“Clitennestra. Ricordate questo nome, quando pensate al perché siamo qui oggi. Non è un’ombra, una figura lontana. Era una donna reale. Una madre”.
Appassionati di mitologia greca (come la sottoscritta) e non, a rapporto! La vendetta degli dei (A Spartan’s Sorrow) è il romanzo di Hannah Lynn, edito da Newton Compton e in libreria dal 7 marzo 2022. I retelling dei miti greci sono un filone narrativo in voga, soprattutto negli ultimi anni. Per citarne alcuni: La canzone di Achille e Circe di Madeleine Miller, ma anche Il canto di Penelope di Margaret Atwood e Il silenzio delle ragazze di Pat Barker. Abbiamo visto le storie più famose della mitologia con gli occhi di Briseide, di Penelope e di Patroclo, ma mai con quelli di Clitennestra.
Chi è quest’ultima? Molti di voi la ricorderanno come la moglie di Agamennone, alcuni sapranno persino che è la sorella di Elena – sì, proprio lei, la bellissima Elena, causa scatenante della guerra di Troia –, e quasi tutti conosceranno la spietata crudeltà che l’ha portata a uccidere Agamennone al suo ritorno dalla guerra, affiancata in questo omicidio dall’amante Egisto. Sarà Oreste, il figlio di Clitennestra e Agamennone, a vendicare la morte di quest’ultimo uccidendo la madre.

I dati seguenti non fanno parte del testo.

-- ==== Sys2Proof/Machine/BlockEncoder.lean ====
section
/-! DEFINITION. The block encoder (41_block_encoder.md) and its commands STAGE_WORD, STAGE_OFFSET, ENCODE, READ_ENC. -/

namespace Sys2Proof.Machine

/-- `P[m] = (m < count) ? words[m] : 0` (41_block_encoder.md R73). -/
def padded (words : Quad) (count : Nat) : Quad where
  w0 := if 0 < count then words.w0 else 0#64
  w1 := if 1 < count then words.w1 else 0#64
  w2 := if 2 < count then words.w2 else 0#64
  w3 := if 3 < count then words.w3 else 0#64

/-- `make_block(words, count, offset)` (41_block_encoder.md R73), with the build's popcount circuit. -/
def makeBlock (impl : PopcntImpl) (words : Quad) (count : Nat) (offset : BitVec 40) : BlockRecord :=
  let p := padded words count
  let c0 := popcount impl p.w0
  let c1 := c0 + popcount impl p.w1
  let c2 := c1 + popcount impl p.w2
  { largeLo := offset.extractLsb' 0 32
    largeHi := offset.extractLsb' 32 8
    small0 := BitVec.ofNat 8 c0
    small1 := BitVec.ofNat 8 c1
    small2 := BitVec.ofNat 8 c2
    payload := p }

/-- The staging slot `j = F[1:0]` (30_encoding.md R60). -/
def stageSlot (j : FField) : Fin 4 := (j.extractLsb' 0 2).toFin

/-- STAGE_WORD j, word (41_block_encoder.md R77). -/
def execStageWord (j : FField) (word : Word) (s : State) : Result :=
  serve (.stageWord j word) none s (done 0#64 { s with stage := s.stage.set (stageSlot j) word })

/-- STAGE_OFFSET offset (41_block_encoder.md R78). -/
def execStageOffset (offset : Word) (s : State) : Result :=
  serve (.stageOffset offset) none s <|
    if 2 ^ 40 ≤ offset.toNat then recoverable .errRange s
    else done 0#64 { s with soff := offset.extractLsb' 0 40 }

/-- The contract check of ENCODE: a count outside 1..4 (41_block_encoder.md R75, R79). -/
def encodeContract (count : FField) : Option FaultCode :=
  if count.legalCount then none else some .encodeCount

/-- ENCODE count (41_block_encoder.md R79). -/
def execEncode (count : FField) (s : State) : Result :=
  serve (.encode count) (encodeContract count) s
    (done 0#64 { s with encOut := makeBlock s.cfg.impl s.stage count.toNat s.soff })

/-- READ_ENC k (41_block_encoder.md R80). -/
def execReadEnc (k : FField) (s : State) : Result :=
  serve (.readEnc k) none s (done (s.encOut.chunk k.toNat) s)

end Sys2Proof.Machine
end

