-- ==== Sys2Proof/Certificates/Slice0/Obligations.lean ====
section
/-! DEFINITION. The statements for the provers, file by file of spec/. Each docstring names the rules it formalises. -/

open Sys2Proof
open Sys2Proof.Machine

/-! ### Reset, the host's side, one step -/

/-- 10_state.md R38: the reset value of every piece of state that has one, in every build; and `State.reset` is the
reset state of a legal build. -/
def Obligations.ResetStateValues : Prop :=
  (∀ c : Config, (State.resetOf c).AtReset) ∧ ∃ c : Config, c.Legal ∧ State.reset = State.resetOf c

/-- 70_reset_and_hazards.md R109: reset takes effect in every state, between commands; a request cut off gets no
response and has no effect; and reset is the only way out of FAULTED. That the build and the host's later actions
stay, and how the input carries the request cut off, is the model's (notes/assumptions/1.md, 2.md, 8.md). -/
def Obligations.ResetInputResets : Prop :=
  (∀ (s : State) (cutOff : Option Request) (rest : List HostInput), s.inbox = .reset cutOff :: rest →
    ∃ t, step s = .next t ∧ t.AtReset ∧ t.response = none ∧ t.cfg = s.cfg ∧ t.inbox = rest) ∧
  (∀ s t : State, s.vstate = .faulted → step s = .next t → t.vstate ≠ .faulted →
    ∃ cutOff rest, s.inbox = .reset cutOff :: rest)

/-- 10_state.md R18 (no background activity), R21 (a response is not kept): with no action of the host, no register
changes. The form of an idle step is the model's (notes/assumptions/3.md). -/
def Obligations.WaitingUnitChangesNothing : Prop :=
  ∀ s : State, s.inbox = [] → step s = .next { s with response := none }

/-- 60_exceptions.md R101: a step on a request whose word decodes runs exactly the decoded command on the state that
has taken the request.
The spec marks R101 as derived. -/
def Obligations.StepRunsDecodedCommand : Prop :=
  ∀ (s : State) (r : Request) (rest : List HostInput) (i : Instr),
    s.inbox = .request r :: rest → decode r = .instr i → step s = exec i (s.taking rest)

/-! ### Command encoding -/

/-- 30_encoding.md R58, R59, R60, R63: decoding the encoded form of a well-formed command gives it back, with every
operand at every value. -/
def Obligations.EncodeThenDecodeGivesTheCommand : Prop :=
  ∀ i : Instr, i.wellFormed = true → decode (encode i) = .instr i

/-- 30_encoding.md R58, R61: a word has one meaning: a command that a request decodes to is well formed, encodes to the
request's command word, and carries the request's ARG unless it ignores ARG. -/
def Obligations.DecodedCommandEncodesToTheWord : Prop :=
  ∀ (r : Request) (i : Instr), decode r = .instr i →
    i.wellFormed = true ∧ (encode i).cmd = r.cmd ∧ (ignoresArg i = false → (encode i).arg = r.arg)

/-- 30_encoding.md R62: the words that are illegal, and what they raise. Every other word decodes to a well-formed
command. -/
def Obligations.IllegalWordsRaiseIllegalCommand : Prop :=
  ∀ r : Request,
    ((ReservedOpc r.cmd.opc.toNat ∨ r.cmd.z ≠ 0#5 ∨ FieldOutside r.cmd.opc.toNat r.cmd.f.toNat) →
      ∀ (s : State) (rest : List HostInput), s.inbox = .request r :: rest → s.vstate ≠ .faulted →
        step s = .next ((s.taking rest).faulting .illegalCommand r.cmd)) ∧
    (¬(ReservedOpc r.cmd.opc.toNat ∨ r.cmd.z ≠ 0#5 ∨ FieldOutside r.cmd.opc.toNat r.cmd.f.toNat) →
      ∃ i : Instr, decode r = .instr i ∧ i.wellFormed = true)

/-- 30_encoding.md R63: exactly 32 command words decode to a command, whatever ARG is.
The spec marks R63 as derived. -/
def Obligations.ExactlyThirtyTwoWordsDecode : Prop :=
  ∃ words : List CmdWord, words.Nodup ∧ words.length = 32 ∧
    ∀ r : Request, r.cmd ∈ words ↔ ∃ i : Instr, decode r = .instr i

/-- 30_encoding.md R58, 95_test_vectors.md section 2.7: words written out from the encoding decode to their
commands, one or more of each family. -/
def Obligations.SampleWordsDecode : Prop :=
  decode { cmd := 0b0000000000000000#16, arg := 0x123456789ABCDEF0#64 } = .instr .nop ∧
  decode { cmd := 0b0000001000000000#16, arg := 0xC0#64 } = .instr (.loadBegin 0xC0#64) ∧
  decode { cmd := 0b0001000100000011#16, arg := 0xF#64 } = .instr (.stageWord 3#3 0xF#64) ∧
  decode { cmd := 0b0001001100000111#16, arg := 0#64 } = .instr (.encode 7#3) ∧
  decode { cmd := 0b0001000000000000#16, arg := 0xF0#64 } = .instr (.popcnt 0xF0#64) ∧
  decode { cmd := 0b0010001100000100#16, arg := 1#64 } = .instr (.readBlock 4#3 1#64) ∧
  decode { cmd := 0b0011000000000000#16, arg := 0#64 } = .instr .status

/-- 30_encoding.md R61: when a command ignores ARG, every ARG value gives the same response and the same next state. -/
def Obligations.UnusedArgumentIsIgnored : Prop :=
  ∀ (s : State) (c : CmdWord) (a b : Word) (rest : List HostInput) (i : Instr),
    decode { cmd := c, arg := a } = .instr i → ignoresArg i = true →
    step { s with inbox := .request { cmd := c, arg := a } :: rest } =
      step { s with inbox := .request { cmd := c, arg := b } :: rest }

/-- 30_encoding.md R66: what each pseudo-instruction expands to, and when LOAD is refused. -/
def Obligations.PseudoInstructionsExpand : Prop :=
  Machine.Pseudo.expand .create = some [.clear] ∧
  Machine.Pseudo.expand .destroy = some [.clear] ∧
  (∀ w, Machine.Pseudo.expand (.countOnes w) = some [.popcnt w]) ∧
  (∀ (bits : Word) (ws : List Word), ws.length = (bits.toNat + 63) / 64 →
    Machine.Pseudo.expand (.load bits ws) = some (.loadBegin bits :: ws.map .loadWord)) ∧
  (∀ (bits : Word) (ws : List Word), ws.length ≠ (bits.toNat + 63) / 64 →
    Machine.Pseudo.expand (.load bits ws) = none) ∧
  (∀ (count : FField) (off w0 w1 w2 w3 : Word),
    Machine.Pseudo.expand (.makeBlock count off w0 w1 w2 w3) =
      some [.stageWord 0#3 w0, .stageWord 1#3 w1, .stageWord 2#3 w2, .stageWord 3#3 w3, .stageOffset off,
        .encode count])

/-- 30_encoding.md R58, R65, R66: the line of each command assembles to that command's own OPC, field and ARG, and the
line of each pseudo-instruction to its expansion; operands are read as numbers, and refused where they do not fit; and
every request that the assembler makes of a line has Z = 0 and an OPC of the opcode map. Which texts hold which words,
and the ranges of the numbers, are the model's (notes/assumptions/11.md). -/
def Obligations.AssembledWordsUseTheOpcodeMap : Prop :=
  (∀ (line : String) (rs : List Request), assembleLine line = some rs →
    ∀ r ∈ rs, r.cmd.z = 0#5 ∧ ¬ReservedOpc r.cmd.opc.toNat) ∧
  (∀ (mnemonic : String) (operands : List (List Char)) (comment : List Char), PlainWord mnemonic.toList →
    (∀ t ∈ operands, PlainWord t) → LineHolds (lineText mnemonic operands comment) mnemonic operands) ∧
  NumbersRead ∧ CommandLinesAssemble ∧ PseudoLinesAssemble

/-! ### Popcount -/

/-- 40_popcount.md R70: in the SWAR network every lane of x_k holds the popcount of its 2^k bits of w, and a stage's
output lane is the exact sum of the two halves of its input lane.
The spec marks R70 as derived. -/
def Obligations.SwarLanesHoldPopcounts : Prop :=
  ∀ (w : Word) (k : Nat),
    (k ≤ 6 → ∀ l < 64 / 2 ^ k,
      ((swarAfter w k).extractLsb' (2 ^ k * l) (2 ^ k)).toNat = countTrue (fun b => w.getLsbD (2 ^ k * l + b)) (2 ^ k)) ∧
    (k < 6 → ∀ l < 64 / 2 ^ (k + 1),
      ((swarAfter w (k + 1)).extractLsb' (2 ^ (k + 1) * l) (2 ^ (k + 1))).toNat =
        ((swarAfter w k).extractLsb' (2 ^ (k + 1) * l) (2 ^ k)).toNat +
          ((swarAfter w k).extractLsb' (2 ^ (k + 1) * l + 2 ^ k) (2 ^ k)).toNat)

/-- 40_popcount.md R69, R71: the SWAR network computes the popcount of every word.
The spec marks R71 as derived. -/
def Obligations.SwarNetworkCountsSetBits : Prop :=
  ∀ w : Word, (swar w).toNat = popcnt w

/-- 40_popcount.md R68, R71: from every state the HW and the SWAR build take the same step and give the same response,
but for STATUS bit 8 (notes/assumptions/16.md); and where one of them stops, the other stops with the same reason.
The spec marks R71 as derived. -/
def Obligations.HwAndSwarBuildsAnswerAlike : Prop :=
  ∀ s : State,
    (∀ t, step (s.builtWith .hw) = .next t →
      ∃ resp : Option Response, step (s.builtWith .swar) = .next { t.builtWith .swar with response := resp } ∧
        ((∀ r rest, s.inbox = .request r :: rest → decode r ≠ .instr .status) → resp = t.response) ∧
        (∀ r rest, s.inbox = .request r :: rest → decode r = .instr .status →
          ∃ v : Word, t.response = some { rsp := .ok, result := v } ∧ v.getLsbD 8 = false ∧
            resp = some { rsp := .ok, result := v ||| 0x100#64 })) ∧
    (∀ u, step (s.builtWith .swar) = .next u → ∃ t, step (s.builtWith .hw) = .next t) ∧
    (∀ e, step (s.builtWith .hw) = .fault e ↔ step (s.builtWith .swar) = .fault e) ∧
    (∀ e, step (s.builtWith .hw) = .refused e ↔ step (s.builtWith .swar) = .refused e)

/-- 40_popcount.md R72: POPCNT, in every build; 64 is the count of one word only. -/
def Obligations.PopcntAnswersTheCount : Prop :=
  (∀ w, encode (.popcnt w) = { cmd := 0x1000#16, arg := w }) ∧
  OtherWordsIllegal 0x10#8 (· == 0#3) ∧ (∀ w, FaultsInFaulted (.popcnt w)) ∧
  (∀ (s : State) (w : Word), s.vstate ≠ .faulted →
    exec (.popcnt w) s = .next (s.answering .ok (BitVec.ofNat 64 (popcnt w)))) ∧
  popcnt 0#64 = 0 ∧ ∀ w : Word, popcnt w ≤ 64 ∧ (popcnt w = 64 ↔ w = 0xFFFFFFFFFFFFFFFF#64)

/-! ### Block records and the encoder -/

/-- 10_state.md R33: the 320 bits of a record, its chunks and its large count. -/
def Obligations.BlockRecordLayout : Prop :=
  ∀ r : BlockRecord,
    r.toBits.extractLsb' 0 32 = r.largeLo ∧ r.toBits.extractLsb' 32 8 = r.largeHi ∧
    r.toBits.extractLsb' 40 8 = r.small0 ∧ r.toBits.extractLsb' 48 8 = r.small1 ∧
    r.toBits.extractLsb' 56 8 = r.small2 ∧
    (∀ m : Fin 4, r.toBits.extractLsb' (64 * (m.val + 1)) 64 = r.payload.get m) ∧
    (∀ k : Nat, k ≤ 4 → r.chunk k = r.toBits.extractLsb' (64 * k) 64) ∧
    r.large.toNat = r.largeHi.toNat * 2 ^ 32 + r.largeLo.toNat

/-- 10_state.md R34: block-relative position r is bit 255 - r of the logical payload, which is bit 63 - (r mod 64) of
payload[r / 64], and it is the bit the queries read.
The spec marks R34 as derived. -/
def Obligations.BlockPositionsAreMsbFirst : Prop :=
  ∀ (rec : BlockRecord) (r : Nat) (m : Fin 4), r < 256 → m.val = r / 64 →
    rec.logicalPayload =
      rec.payload.get 0 ++ rec.payload.get 1 ++ rec.payload.get 2 ++ rec.payload.get 3 ∧
    rec.logicalPayload.getLsbD (255 - r) = (rec.payload.get m).getLsbD (63 - r % 64) ∧
    rec.bit r = rec.logicalPayload.getLsbD (255 - r)

/-- 41_block_encoder.md R73: every field of the record make_block gives, in every build. -/
def Obligations.MakeBlockFields : Prop :=
  ∀ (impl : PopcntImpl) (words : Quad) (count : Nat) (offset : BitVec 40), 1 ≤ count → count ≤ 4 →
    ∀ rec, rec = makeBlock impl words count offset →
      (∀ m : Fin 4, rec.payload.get m = if m.val < count then words.get m else 0#64) ∧
      rec.largeLo = offset.extractLsb' 0 32 ∧ rec.largeHi = offset.extractLsb' 32 8 ∧
      rec.small0.toNat = popcnt (rec.payload.get 0) ∧
      rec.small1.toNat = popcnt (rec.payload.get 0) + popcnt (rec.payload.get 1) ∧
      rec.small2.toNat = popcnt (rec.payload.get 0) + popcnt (rec.payload.get 1) + popcnt (rec.payload.get 2)
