-- ==== Sys2Proof/Laws/Runs.lean ====
section
/-! SUPPORT. Laws of a run of steps: the run, its responses and its end, after a step that goes on. -/

namespace Sys2Proof.Machine

theorem run_succ_of_next {s t : State} (h : step s = .next t) (n : Nat) :
    Host.Core.run Sys2Proof.core (n + 1) s = Host.Core.run Sys2Proof.core n t := by
  have h' : Sys2Proof.core.step s = .next t := h
  simp only [Host.Core.run, h']

theorem responses_succ_of_next {s t : State} (h : step s = .next t) (n : Nat) :
    responses (n + 1) s = t.response.toList ++ responses n t := by
  simp only [responses, h]

/-- The end of a run that goes on. -/
theorem ending_of_run {n : Nat} {s t : State} (h : Host.Core.run Sys2Proof.core n s = .next t) :
    ending n s = if t.vstate = .faulted then .faultOutcome t else .finished t := by
  unfold ending
  rw [show (Host.Core.run Sys2Proof.core n s : Host.Outcome State Fault Refusal) = .next t from h]

@[simp] theorem isFinal_finished (s : State) : (Ending.finished s).isFinal = true := rfl
@[simp] theorem isFinal_faultOutcome (s : State) : (Ending.faultOutcome s).isFinal = false := rfl
@[simp] theorem isFinal_stopped : Ending.stopped.isFinal = false := rfl

end Sys2Proof.Machine
end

Il ritratto di Clitennestra che emerge non è mai lusinghiero: “La figura più cattiva della mitologia greca”, si è detto di lei, “perfido mostro”, l’aveva definita Agamennone. Ma è davvero così? Cosa si cela dietro le azioni di questa donna tanto criticata, sebbene di lei si sappia così poco? Hannah Lynn risponde a queste e a molte altre domande nel suo romanzo, permettendo finalmente a Clitennestra di parlare con la sua voce, mettendoci a parte di una vita vissuta all’ombra del marito, facendoci entrare con delicatezza nel cuore di una donna che, prima ancora di essere la moglie di Agamennone, la sorella di Elena, la regina di Micene, l’amante di Egisto, è innanzitutto una madre.
Spartana di nascita, addestrata sin da piccola alle arti della guerra, prima di conoscere Agamennone, Clitennestra sposa Tantalo, da cui ha un bambino, Alessandro. Né il marito né il figlio sopravvivono all’avidità e alla cattiveria di Agamennone, che li uccide entrambi e porta Clitennestra con sé, facendola diventare la propria sposa. Così, Clitennestra si vede strappare il primo figlio dalle braccia; ma quando Agamennone le porta via anche l’amata Ifigenia, sacrificandola alla dea Artemide per permettere alle navi di partire per Troia, qualcosa si spezza dentro di lei e la regina capisce che da quel momento vivrà soltanto per proteggere i figli che le rimangono dalla crudeltà di Agamennone: Oreste, Elettra e Crisotemi.
“Non sono pazza. Agamennone non sarà soddisfatto fino a quando non mi avrà strappato dal cuore ogni briciolo di felicità. Prima Tantalo e Alessandro, poi Ifigenia. E ogni notte, riesco solo a pensare a quale sarà il prossimo figlio che mi porterà via”.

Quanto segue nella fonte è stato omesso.